EPUB(Electronic PUBlication)とは

PCや携帯電話といった電子機器のディスプレイ上で閲覧できるように、デジタル化されたコンテンツの総称を電子書籍と言います。「EPUB」とは、電子書籍の標準化団体である国際電子出版フォーラムが仕様を策定・公開している、電子書籍のファイルフォーマットです。

電子書籍のファイルフォーマットは、Web上を始め、企業や行政機関でもよく利用されているPDFや、ベンダーが独自に開発したXMDF(ever-eXtending Mobile Document Format)などが存在しますが、これらはフォーマット間での互換性がなく、電子書籍を作成・閲覧する場合には、それぞれに対応したソフトウェアが必要となります。それに対してEPUB形式の電子書籍は、PCだけでなく、スマートフォンやタブレット端末に搭載されている電子書籍リーダーやブラウザなどからも閲覧できます。また、有償のソフトウェアを使用せずに制作できるため、「EPUB」を採用する電子書籍販売企業が増え、英語圏では標準規格になりつつあります。

EPUBの特徴

「EPUB」のファイルフォーマットはHTMLやCSSから構成されているため、Webサイトの制作と同様の手順・スキルで電子書籍を制作できます。

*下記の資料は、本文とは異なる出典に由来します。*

-- ==== Sys2Proof/Machine/Cop2.lean ====
section
/-! DEFINITION. The Coprocessor 2 instructions (46_cop2.md). Without the coprocessor each raises RI (R280); with it,
what the source leaves to the coprocessor is a free value (93_implementation_defined.md U5, log 8). -/

namespace Sys2Proof.Machine

/-- MFC2 (R281). -/
def execMfc2 (rt rd : Reg) (s : State) : Result :=
  if s.cop2Refused then s.raise .ri
  else .next ((s.writeReg rt (Config.c2Read s.c2 rd)).writeC2 (Config.c2AfterRead s.c2 rd)).advance

/-- MTC2 (R282). -/
def execMtc2 (rt rd : Reg) (s : State) : Result :=
  if s.cop2Refused then s.raise .ri else .next (s.writeC2 (Config.c2Write s.c2 rd (s.readReg rt))).advance

/-- CFC2 (R283). -/
def execCfc2 (rt rd : Reg) (s : State) : Result :=
  if s.cop2Refused then s.raise .ri
  else .next ((s.writeReg rt (Config.c2ReadCtl s.c2 rd)).writeC2 (Config.c2AfterReadCtl s.c2 rd)).advance

/-- CTC2 (R284). -/
def execCtc2 (rt rd : Reg) (s : State) : Result :=
  if s.cop2Refused then s.raise .ri else .next (s.writeC2 (Config.c2WriteCtl s.c2 rd (s.readReg rt))).advance

/-- LWC2 (R285): the address check of LW, and the loaded word goes to the coprocessor. -/
def execLwc2 (rt rs : Reg) (imm : Half) (s : State) : Result :=
  let a := s.address rs imm
  if s.cop2Refused then s.raise .ri
  else s.checkLoad a 4 (s.writeC2 (Config.c2LoadTarget s.c2 rt (s.load32 a))).advance

/-- SWC2 (R286): the address check of SW, and the word stored comes from the coprocessor. -/
def execSwc2 (rt rs : Reg) (imm : Half) (s : State) : Result :=
  let a := s.address rs imm
  if s.cop2Refused then s.raise .ri
  else s.checkStore a 4 ((s.store32 a (Config.c2StoreSource s.c2 rt)).writeC2 (Config.c2AfterStore s.c2 rt)).advance

/-- COP2 (R287). -/
def execCop2 (copfunc : BitVec 25) (s : State) : Result :=
  if s.cop2Refused then s.raise .ri
  else .next (s.applyCop2 (Config.c2Op s.c2 copfunc s.regs s.mem s.resets)).advance

end Sys2Proof.Machine
end

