-- ==== Sys2Proof/Machine/Special.lean ====
section
/-! DEFINITION. SYSCALL, BREAK and SYNC (47_special.md). The code field is not decoded by the hardware (30_encoding.md
R133). -/

namespace Sys2Proof.Machine

/-- SYSCALL (R290): the exception Sys, always. -/
def execSyscall (s : State) : Result := s.raise .sys

/-- BREAK (R291): the exception Bp, always. -/
def execBreak (s : State) : Result := s.raise .bp

/-- SYNC (R292): on one processor, whose accesses are all performed in program order, it only advances pc. -/
def execSync (s : State) : Result := .next s.advance

end Sys2Proof.Machine
end

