/-- V7. -/
theorem test_V7_lw :
    after (given 0x00001000#32 0x00000000#32 [(1#5, 0x00002004#32)] [(0x00002000#32, 0x8001fe7f#32), (0x00001000#32,
      0x8c22fffc#32)])
      (fun t => (t.readReg 2#5, t.pc)) =
    some (0x8001fe7f#32, 0x00001004#32) := by decide

/-- V10. -/
theorem test_V10_lw :
    after (given 0x80000000#32 0x00000002#32 [(1#5, 0x00002000#32), (2#5, 0x00000055#32)] [(0x00002000#32,
      0x8001fe7f#32), (0x80000000#32, 0x8c220000#32)])
      (fun t => (t.pc, t.cause.excCode, t.epc, t.badvaddr, statusWord t.status 0#6, t.readReg 2#5)) =
    some (0x00001100#32, 4#5, 0x80000000#32, 0x00002000#32, 0x00000008#32, 0x00000055#32) := by decide

/-- V13. -/
theorem test_V13_sb :
    after (given 0x00001000#32 0x00000000#32 [(1#5, 0x00002000#32), (2#5, 0x12345678#32)] [(0x00002000#32,
      0x8001fe7f#32), (0x00001000#32, 0xa0220003#32)])
      (fun t => (t.pc, t.load8 0x00002003#32, t.load8 0x00002002#32)) =
    some (0x00001004#32, 0x78#8, 0xfe#8) := by decide

/-- V14. -/
theorem test_V14_sh :
    after (given 0x00001000#32 0x00000000#32 [(1#5, 0x00002000#32), (2#5, 0x12345678#32)] [(0x00002000#32,
      0x8001fe7f#32), (0x00001000#32, 0xa4220002#32)])
      (fun t => (t.pc, t.load8 0x00002002#32, t.load8 0x00002003#32)) =
    some (0x00001004#32, 0x56#8, 0x78#8) := by decide

/-- V17. -/
theorem test_V17_sh :
    after (given 0x00001000#32 0x00000000#32 [(1#5, 0x00002000#32), (2#5, 0x12345678#32)] [(0x00002000#32,
      0x8001fe7f#32), (0x00001000#32, 0xa4220001#32)])
      (fun t => (t.pc, t.cause.excCode, t.epc, t.badvaddr, t.load8 0x00002000#32)) =
    some (0x00001100#32, 5#5, 0x00001000#32, 0x00002001#32, 0x80#8) := by decide

/-- V15. -/
theorem test_V15_sw :
    after (given 0x00001000#32 0x00000000#32 [(1#5, 0x00002000#32), (2#5, 0x12345678#32)] [(0x00002000#32,
      0x8001fe7f#32), (0x00001000#32, 0xac220000#32)])
      (fun t => (t.pc, t.load8 0x00002000#32, t.load8 0x00002001#32, t.load8 0x00002002#32, t.load8 0x00002003#32)) =
    some (0x00001004#32, 0x12#8, 0x34#8, 0x56#8, 0x78#8) := by decide

/-- V16. -/
theorem test_V16_sw :
    after (given 0x00001000#32 0x00000000#32 [(1#5, 0x00002000#32), (2#5, 0x12345678#32)] [(0x00002000#32,
      0x8001fe7f#32), (0x00001000#32, 0xac220001#32)])
      (fun t => (t.pc, t.cause.excCode, t.epc, t.badvaddr, t.load8 0x00002000#32)) =
    some (0x00001100#32, 5#5, 0x00001000#32, 0x00002001#32, 0x80#8) := by decide

/-- V18. -/
theorem test_V18_ll :
    after ({ given 0x00001000#32 0x00000000#32 [(1#5, 0x00002000#32)] [(0x00002000#32, 0x8001fe7f#32),
      (0x00001000#32, 0xc0220000#32)] with
          linkValid := false })
      (fun t => (t.readReg 2#5, t.pc, t.linkValid, t.linkAddr)) =
    some (0x8001fe7f#32, 0x00001004#32, true, 0x00002000#32) := by decide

また、電子書籍をダウンロードした後は、インターネットに接続していない状態でも閲覧できる様に、すべてのファイルが1つのパッケージにまとめられています(図1)。
ただし、「EPUB」は暗号化の仕組みを持っていないため、電子書籍の二次利用や再配布を防止する場合には、デジタル著作権管理(Digital Rights Management)と総称される技術を利用する必要があります。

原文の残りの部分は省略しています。